**** Provided entries ****
theorem laneOf_stopNoted (ph : Phase) (s : State) (q : Phase) :
    laneOf (stopNoted ph s) q = if q = ph then { laneOf s q with stopDue := true } else laneOf s q := by
  split
  · rename_i hq
    subst hq
    exact laneOf_setLane_self ..
  · rename_i hq
    exact laneOf_setLane_of_ne _ _ hq

/-- A STOP of an ARMED lane releases it to STOPPED, and reaches the other parts of a joined exchange (R83, R109). -/
theorem stopArmed_lane {ph : Phase} {s : State} (hs : s.lanesOk) {x : Exchange} (hx : (laneOf s ph).exchange = some x)
    (q : Phase) : laneOf (abortExchange .stopped x ph (stopNoted ph s)) q =
      if q = ph then abortedWhole .stopped x { laneOf s ph with stopDue := true }
      else if x.joined = true ∧ holdsExchange x.exch s q = true then abortedWhole .stopped x (laneOf s q)
      else laneOf s q := by
  have hholds : ∀ p, armedHolds (laneOf (stopNoted ph s) p) := fun p => by
    rw [laneOf_stopNoted]
    split <;> exact (hs p).1.armedHolds
  have hsame : ∀ p, holdsExchange x.exch (stopNoted ph s) p = holdsExchange x.exch s p := fun p => by
    have he : (laneOf (stopNoted ph s) p).exchange = (laneOf s p).exchange := by
      rw [laneOf_stopNoted]
      split <;> rfl
    rw [holdsExchange, he, holdsExchange]
  rw [abortExchange_lane .stopped x ph hholds, laneOf_stopNoted, abortReaches, hsame]
  by_cases hq : q = ph
  · subst hq
    have hh : holdsExchange x.exch s q = true := holdsExchange_iff.2 ⟨x, hx, rfl⟩
    simp [hh]
  · simp only [hq, beq_eq_false_iff_ne.2 hq, ↓reduceIte]
    cases x.joined <;> simp

/-- The lane that a STOP finds ARMED (R83). -/
theorem stopArmed_landed (x : Exchange) {l : Lane} (h : l.state = .armed) :
    ∃ m, abortedWhole .stopped x { l with stopDue := true } = landedLane (freedLane m) ∧ m.stopDue = true ∧
      m.reserved = l.reserved := by
  unfold abortedWhole
  split
  · exact ⟨notedLane x.exch .stopped { l with stopDue := true }, abortedLane_armed h, rfl, rfl⟩
  · exact ⟨{ l with stopDue := true }, abortedLane_armed h, rfl, rfl⟩

theorem stopArmed_lanesKept {ph : Phase} {s : State} {x : Exchange} (ha : (laneOf s ph).state = .armed)
    (hx : (laneOf s ph).exchange = some x) : LanesKept s (abortExchange .stopped x ph (stopNoted ph s)) := fun hs => by
  have hwork := (laneWork_setLane s ph { laneOf s ph with stopDue := true }).trans (abortExchange_work .stopped x ph _)
  have hmoves := abortExchange_moves .stopped x ph (stopNoted ph s)
  refine lanesKept_of_lanes hwork.nextExchange (fun q hq => ?_) hs
  by_cases hp : q = ph
  · subst hp
    obtain ⟨m, hm, -, hr⟩ := stopArmed_landed x ha
    have hlane := (stopArmed_lane hs hx q).trans (if_pos rfl)
    show LaneStays _ (laneOf (abortExchange .stopped x q (stopNoted q s)) q)
    rw [hlane, hm]
    have hnone : m.reserved = none := hr.trans (hq.reserved_none (by rw [ha]; nofun))
    exact laneStays_of_empty (fun _ => landedLane_ok rfl hnone) (landedLane_kept _).1
  · have hlane := hmoves.lanes q
    rw [laneOf_stopNoted, if_neg hp] at hlane
    exact hlane.lane

/-- A SENDING or LISTENING lane with its STOP noted (R83). -/
theorem laneStays_stopDue {l : Lane} (h : l.state = .sending ∨ l.state = .listening) :
    LaneStays l { l with stopDue := true } :=
  ⟨fun ⟨hocc, hres, hpos, _, hpause⟩ => ⟨hocc, hres, hpos, fun _ => h, hpause⟩, fun y hy => ⟨y, hy, rfl⟩⟩

theorem stopRunning_lanesKept {ph : Phase} {s : State} (h : (laneOf s ph).state = .sending ∨ (laneOf s ph).state = .listening) :
    LanesKept s (markAbort ph .stopped (stopNoted ph s)) :=
  (setLane_kept fun _ => laneStays_stopDue h).trans ((markAbort_moves ph .stopped _).kept rfl)

theorem stopLane_lanesKept (s : State) (ph : Phase) : LanesKept s (stopLane s ph) := by
  unfold stopLane
  dsimp only
  have hfree : ∀ {st}, (laneOf s ph).state = st → isOccupied st = false → LanesKept s (enterStopped ph s) := fun h hocc =>
    enterStopped_lanesKept (by rw [h]; exact hocc)
  split
  · exact hfree ‹_› rfl
  · exact hfree ‹_› rfl
  · exact hfree ‹_› rfl
  · exact hfree ‹_› rfl
  · rename_i ha
    split
    · rename_i hx
      exact fun hs => absurd hx ((hs ph).1.armedHolds ha)
    · rename_i x hx
      exact stopArmed_lanesKept ha hx
  · exact stopRunning_lanesKept (.inl ‹_›)
  · exact stopRunning_lanesKept (.inr ‹_›)
  · exact .refl s

theorem pauseLane_lanesKept (s : State) (ph : Phase) : LanesKept s (pauseLane s ph) := by
  unfold pauseLane
  dsimp only
  have hfree : ∀ {st}, (laneOf s ph).state = st → isOccupied st = false →
      LanesKept s (setLane s ph (pausedLane (laneOf s ph))) := fun h hocc => setLane_kept (pausedLane_stays (by rw [h]; exact hocc))
  have hdue : ∀ {st}, (laneOf s ph).state = st → isOccupied st = true →
      LanesKept s (setLane s ph { laneOf s ph with pauseDue := true }) := fun h hocc =>
    setLane_kept fun _ => ⟨fun ⟨ho, hres, hpos, hstop, _⟩ => ⟨ho, hres, hpos, hstop, fun _ => by
      show isOccupied (laneOf s ph).state = true
      rw [h]
      exact hocc⟩, fun y hy => ⟨y, hy, rfl⟩⟩
  split
  · exact hfree ‹_› rfl
  · exact hfree ‹_› rfl
  · exact hfree ‹_› rfl
  · exact hdue ‹_› rfl
  · exact hdue ‹_› rfl
  · exact hdue ‹_› rfl
  · exact .refl s
  · exact .refl s

theorem laneSeen_lanesKept (ph : Phase) (s : State) : LanesKept s (laneSeen ph s) := by
  unfold laneSeen
  split
  · exact .refl s
  · exact lanesKept_of_eq rfl rfl

theorem resumeLane_lanesKept (s : State) (ph : Phase) : LanesKept s (resumeLane s ph) := by
  unfold resumeLane
  dsimp only
  have hset : ∀ {st}, (laneOf s ph).state = st → isOccupied st = false → st ≠ .reserved →
      LanesKept s (setLane s ph { laneOf s ph with state := .settling, settling := 0 }) := fun h hocc hres =>
    setLane_kept fun hl => laneStays_resting hl (by rw [h]; exact hocc) (by rw [h]; exact hres) (st := .settling) rfl nofun 0
  split
  · exact hset (st := .paused) ‹_› rfl nofun
  · exact (hset (st := .stopped) ‹_› rfl nofun).trans (laneSeen_lanesKept ph _)
  all_goals exact .refl s

theorem releaseReserved_lanesKept (s : State) (ph : Phase) : LanesKept s (releaseReserved s ph) := by
  unfold releaseReserved
  dsimp only
  split
  · rename_i hr
    refine setLane_kept fun hl => ?_
    obtain ⟨hx, hs, hp⟩ := hl.restful (by rw [hr]; rfl)
    exact laneStays_of_empty (fun _ => laneOk_of_empty hx rfl rfl nofun hs hp) hx
  · exact .refl s

/-- The counts of a lane are no matter of the agreement. -/
theorem laneStays_counts (l : Lane) (n m : Nat) : LaneStays l { l with deferral := n, settling := m } :=
  ⟨id, fun y hy => ⟨y, hy, rfl⟩⟩

theorem laneLoss_lanesKept (ph : Phase) (time : Nat) (s : State) : LanesKept s (laneLoss ph time s) := fun hs => by
  unfold laneLoss
  dsimp only
  refine commitRecords_lanes _ _ (setLane_kept (fun _ => laneStays_counts _ 0 _) ?_)
  split
  · rename_i hocc
    obtain ⟨x, hx⟩ := Option.ne_none_iff_exists'.1 ((hs ph).1.1.1 hocc)
    exact endAndLand_lanesKept hx _ _ hs
  · split
    · exact setLane_kept (fun _ => laneStays_counts _ _ 0) hs
    · exact releaseReserved_lanesKept s ph hs

theorem settleLane_lanesKept {ph : Phase} {s : State} (h : (laneOf s ph).state = .settling) :
    LanesKept s (settleLane ph s) := by
  unfold settleLane
  dsimp only
  split
  · split
    · exact setLane_kept fun hl => laneStays_resting hl (by rw [h]; rfl) (by rw [h]; nofun) (st := .idle) rfl nofun 0
    · exact setLane_kept fun _ => laneStays_counts _ _ _
  · exact .refl s

theorem takeAbortRequest_lanesKept (q : AbortRequest) (s : State) : LanesKept s (takeAbortRequest q s) :=
  (takeAbortRequest_moves q s).kept (takeAbortRequest_work q s).nextExchange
****
**Task requirements:**
Reproduce only the lines above spanning from the line containing "theorem laneLoss_lanesKept (ph" through the line containing "ph).state = .settling)", word for word.

**Reply:**
theorem laneLoss_lanesKept (ph : Phase) (time : Nat) (s : State) : LanesKept s (laneLoss ph time s) := fun hs => by
  unfold laneLoss
  dsimp only
  refine commitRecords_lanes _ _ (setLane_kept (fun _ => laneStays_counts _ 0 _) ?_)
  split
  · rename_i hocc
    obtain ⟨x, hx⟩ := Option.ne_none_iff_exists'.1 ((hs ph).1.1.1 hocc)
    exact endAndLand_lanesKept hx _ _ hs
  · split
    · exact setLane_kept (fun _ => laneStays_counts _ _ 0) hs
    · exact releaseReserved_lanesKept s ph hs

theorem settleLane_lanesKept {ph : Phase} {s : State} (h : (laneOf s ph).state = .settling) :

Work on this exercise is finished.